== Stored data ==
-- ==== Sys2Proof/Tests/Slice0.lean ====
section
/-! SUPPORT. The author's own tests: words written out from the encodings of spec/30_encoding.md R128, ill-formed instructions the checks
refuse, one step per instruction with the results spec/95_test_vectors.md prints (S = an example of the source, V = a derived vector),
and for every obligation with hypotheses a state and operands that meet them. -/

namespace Sys2Proof.Tests

open Sys2Proof Sys2Proof.Machine

/-- The answer of the decoder, none where it refuses. -/
def dec (w : InstrWord) : Option Instr := (decode w).toOption

/-! ### Decoding: a word of every row of R128, written out bit by bit -/

theorem test_decode_byte_oriented_1 :
    dec 0b00011110001100#14 = some (.addwf 0x0C#7 .f)
      ∧ dec 0b00010100000100#14 = some (.andwf 0x04#7 .w)
      ∧ dec 0b00000110100000#14 = some (.clrf 0x20#7)
      ∧ dec 0b00000100000011#14 = some .clrw
      ∧ dec 0b00100100100001#14 = some (.comf 0x21#7 .w)
      ∧ dec 0b00001110100010#14 = some (.decf 0x22#7 .f)
      ∧ dec 0b00101110100010#14 = some (.decfsz 0x22#7 .f)
      ∧ dec 0b00101010000000#14 = some (.incf 0x00#7 .f)
      ∧ dec 0b00111111111111#14 = some (.incfsz 0x7F#7 .f) := by
  decide

theorem test_decode_byte_oriented_2 :
    dec 0b00010000100011#14 = some (.iorwf 0x23#7 .w)
      ∧ dec 0b00100000000100#14 = some (.movf 0x04#7 .w)
      ∧ dec 0b00000011111111#14 = some (.movwf 0x7F#7)
      ∧ dec 0b00000001100000#14 = some .nop
      ∧ dec 0b00110110100001#14 = some (.rlf 0x21#7 .f)
      ∧ dec 0b00110000100001#14 = some (.rrf 0x21#7 .w)
      ∧ dec 0b00001000000000#14 = some (.subwf 0x00#7 .w)
      ∧ dec 0b00111010001100#14 = some (.swapf 0x0C#7 .f)
      ∧ dec 0b00011000001101#14 = some (.xorwf 0x0D#7 .w) := by
  decide

theorem test_decode_bit_oriented :
    dec 0b01000000000000#14 = some (.bcf 0x00#7 0#3)
      ∧ dec 0b01011010000011#14 = some (.bsf 0x03#7 5#3)
      ∧ dec 0b01100010100000#14 = some (.btfsc 0x20#7 1#3)
      ∧ dec 0b01111111111111#14 = some (.btfss 0x7F#7 7#3) := by
  decide

theorem test_decode_literal :
    dec 0b11111100010101#14 = some (.addlw 0x15#8)
      ∧ dec 0b11100101011111#14 = some (.andlw 0x5F#8)
      ∧ dec 0b11100000110101#14 = some (.iorlw 0x35#8)
      ∧ dec 0b11001110100101#14 = some (.movlw 0xA5#8)
      ∧ dec 0b11011111000011#14 = some (.retlw 0xC3#8)
      ∧ dec 0b11110100000101#14 = some (.sublw 0x05#8)
      ∧ dec 0b11101010101111#14 = some (.xorlw 0xAF#8) := by
  decide

theorem test_decode_control :
    dec 0b10011111111111#14 = some (.call 0x7FF#11)
      ∧ dec 0b10100000000010#14 = some (.goto 0x002#11)
      ∧ dec 0b00000001100100#14 = some .clrwdt
      ∧ dec 0b00000000001001#14 = some .retfie
      ∧ dec 0b00000000001000#14 = some .ret
      ∧ dec 0b00000001100011#14 = some .sleep
      ∧ dec 0b00000001100010#14 = some .option
      ∧ dec 0b00000001100101#14 = some .trisA
      ∧ dec 0b00000001100110#14 = some .trisB := by
  decide

/-- V19: the reserved words next to instructions. -/
theorem test_decode_reserved :
    dec 0x0001#14 = none ∧ dec 0x0007#14 = none ∧ dec 0x000A#14 = none ∧ dec 0x0061#14 = none ∧ dec 0x0067#14 = none
      ∧ dec 0x007F#14 = none ∧ dec 0x3B00#14 = none ∧ dec 0x3BFF#14 = none ∧ dec 0x3AFF#14 = some (.xorlw 0xFF#8)
      ∧ dec 0x3C00#14 = some (.sublw 0x00#8) ∧ dec 0x0080#14 = some (.movwf 0x00#7) := by
  decide

/-- A number that is no 14-bit word is no instruction, and a table word is. -/
theorem test_decodeTableWord :
    decodeTableWord 16 0x3FFF = some (.addlw 0xFF#8) ∧ decodeTableWord 16 0x4000 = none
      ∧ decodeTableWord 14 0x0065 = some .trisA := by
  decide

/-! ### Well-formedness -/

theorem test_wellFormed_refuses :
    (Instr.decfsz 0x02#7 .f).wellFormed true = false ∧ (Instr.incfsz 0x02#7 .f).wellFormed true = false
      ∧ Instr.trisA.wellFormed false = false ∧ Instr.trisB.wellFormed false = false := by
  decide

theorem test_wellFormed_admits :
    (Instr.decfsz 0x02#7 .w).wellFormed true = true ∧ (Instr.incfsz 0x03#7 .f).wellFormed true = true
      ∧ Instr.trisA.wellFormed true = true := by
  decide

/-! ### One step of each instruction -/

/-- The state of spec/95_test_vectors.md 'Conventions' at pc 0100h: [0C] is `c`, W is `w`. -/
def start (c w : Byte) : State := { State.reset.setGpr 0x0C c with w := w, pc := 0x0100#13 }

/-- What one step from `s` gives where it fetches the word `word`, read by `g`. -/
def after {α : Type} (word : Nat) (s : State) (g : State → α) : Option α :=
  match step (s.withFetchWord 14 word) with
  | .next t => some (g t)
  | .fault _ => none
  | .refused _ => none

/-- [0C], W and STATUS. -/
def cws (t : State) : Byte × Byte × Byte := (t.gpr 0x0C, t.w, t.status)

/-- The PC, the stack pointer and the cycles. -/
def flow (t : State) : PAddr × BitVec 3 × Nat := (t.pc, t.sp, t.cycles)

/-- V1. -/
theorem test_step_addwf : after 0x078C (start 0xFF#8 0x01#8) cws = some (0x00#8, 0x01#8, 0x1F#8) := by decide

/-- V1. -/
theorem test_step_addwf_no_carry_in : after 0x070C { start 0x01#8 0x01#8 with status := 0x19#8 } cws = some (0x01#8, 0x02#8, 0x18#8) := by decide

/-- V1. -/
theorem test_step_subwf_borrow : after 0x028C (start 0x00#8 0x01#8) cws = some (0xFF#8, 0x01#8, 0x18#8) := by decide

/-- V1. -/
theorem test_step_subwf_zero : after 0x020C (start 0x37#8 0x00#8) cws = some (0x37#8, 0x37#8, 0x1B#8) := by decide

/-- V2. -/
theorem test_step_andwf : after 0x050C (start 0xF0#8 0x0F#8) cws = some (0xF0#8, 0x00#8, 0x1C#8) := by decide

/-- S29a. -/
theorem test_step_clrf : after 0x018C (start 0x5A#8 0x11#8) cws = some (0x00#8, 0x11#8, 0x1C#8) := by decide

/-- S4. -/
theorem test_step_clrf_status : after 0x0183 { start 0x00#8 0x00#8 with status := 0x1B#8 } cws = some (0x00#8, 0x00#8, 0x1F#8) := by decide

/-- V2. -/
theorem test_step_clrw : after 0x017F (start 0x11#8 0x5A#8) cws = some (0x11#8, 0x00#8, 0x1C#8) := by decide

/-- V2. -/
theorem test_step_comf : after 0x098C (start 0x00#8 0x11#8) cws = some (0xFF#8, 0x11#8, 0x18#8) := by decide

/-- V2. -/
theorem test_step_decf : after 0x030C (start 0x01#8 0x77#8) cws = some (0x01#8, 0x00#8, 0x1C#8) := by decide

/-- V3. -/
theorem test_step_decfsz_skips : after 0x0B8C (start 0x01#8 0x00#8) flow = some (0x0102#13, 0#3, 2) := by decide

/-- V3. -/
theorem test_step_decfsz_goes_on : after 0x0B8C (start 0x00#8 0x11#8) cws = some (0xFF#8, 0x11#8, 0x18#8) := by decide

/-- V2. -/
theorem test_step_incf_keeps_carry : after 0x0A8C { start 0xFF#8 0x11#8 with status := 0x19#8 } cws = some (0x00#8, 0x11#8, 0x1D#8) := by decide

/-- V4. -/
theorem test_step_incf_status : after 0x0A83 { start 0x00#8 0x00#8 with status := 0x1F#8 } cws = some (0x00#8, 0x00#8, 0x3B#8) := by decide

/-- V3. -/
theorem test_step_incfsz_skips : after 0x0F8C (start 0xFF#8 0x00#8) flow = some (0x0102#13, 0#3, 2) := by decide

/-- V3. -/
theorem test_step_incfsz_goes_on : after 0x0F8C (start 0x00#8 0x11#8) cws = some (0x01#8, 0x11#8, 0x18#8) := by decide

/-- V2. -/
theorem test_step_iorwf : after 0x048C (start 0x00#8 0x00#8) cws = some (0x00#8, 0x00#8, 0x1C#8) := by decide

/-- V2. -/
theorem test_step_movf : after 0x080C { start 0x80#8 0x00#8 with status := 0x1C#8 } cws = some (0x80#8, 0x80#8, 0x18#8) := by decide

/-- V5. -/
theorem test_step_movf_indirect : after 0x0800 { start 0x5E#8 0x00#8 with fsr := 0x8C#8, status := 0x38#8 } cws = some (0x5E#8, 0x5E#8, 0x38#8) := by decide

/-- V2. -/
theorem test_step_movwf : after 0x008C { start 0x00#8 0xAB#8 with status := 0x1F#8 } cws = some (0xAB#8, 0xAB#8, 0x1F#8) := by decide

/-- V4. -/
theorem test_step_movwf_status : after 0x0083 { start 0x00#8 0xFF#8 with status := 0x00#8 } cws = some (0x00#8, 0xFF#8, 0xE7#8) := by decide

/-- V2. -/
theorem test_step_nop : after 0x0060 (start 0x11#8 0x22#8) cws = some (0x11#8, 0x22#8, 0x18#8) := by decide

/-- V2. -/
theorem test_step_rlf : after 0x0D8C { start 0x80#8 0x00#8 with status := 0x19#8 } cws = some (0x01#8, 0x00#8, 0x19#8) := by decide

/-- V4. -/
theorem test_step_rlf_status : after 0x0D83 { start 0x00#8 0x00#8 with status := 0x99#8 } cws = some (0x00#8, 0x00#8, 0x39#8) := by decide

/-- V2. -/
theorem test_step_rrf : after 0x0C8C { start 0x01#8 0x00#8 with status := 0x19#8 } cws = some (0x80#8, 0x00#8, 0x19#8) := by decide

/-- V2. -/
theorem test_step_swapf : after 0x0E8C (start 0xA5#8 0x00#8) cws = some (0x5A#8, 0x00#8, 0x18#8) := by decide

/-- V2. -/
theorem test_step_xorwf : after 0x060C (start 0xF0#8 0x0F#8) cws = some (0xF0#8, 0xFF#8, 0x18#8) := by decide

/-- V6. -/
theorem test_step_addwf_pcl : after 0x0782 { start 0x00#8 0x03#8 with pc := 0x01FE#13, pclath := 0x01#5 } flow = some (0x0102#13, 0#3, 2) := by decide

/-- V8. -/
theorem test_step_bcf : after 0x100C (start 0xFF#8 0x00#8) cws = some (0xFE#8, 0x00#8, 0x18#8) := by decide

/-- V8. -/
theorem test_step_bsf : after 0x178C (start 0x7F#8 0x00#8) cws = some (0xFF#8, 0x00#8, 0x18#8) := by decide

/-- V8. -/
theorem test_step_btfsc_skips : after 0x188C (start 0xFD#8 0x00#8) flow = some (0x0102#13, 0#3, 2) := by decide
===
◆ Aim of the task
Your answer should consist of the lines from the line with "theorem test_step_rlf : after" to the line with "theorem test_step_rlf_status : after" above, repeated exactly, both ends included.

◆ Written solution
theorem test_step_rlf : after 0x0D8C { start 0x80#8 0x00#8 with status := 0x19#8 } cws = some (0x01#8, 0x00#8, 0x19#8) := by decide

/-- V4. -/
theorem test_step_rlf_status : after 0x0D83 { start 0x00#8 0x00#8 with status := 0x99#8 } cws = some (0x00#8, 0x00#8, 0x39#8) := by decide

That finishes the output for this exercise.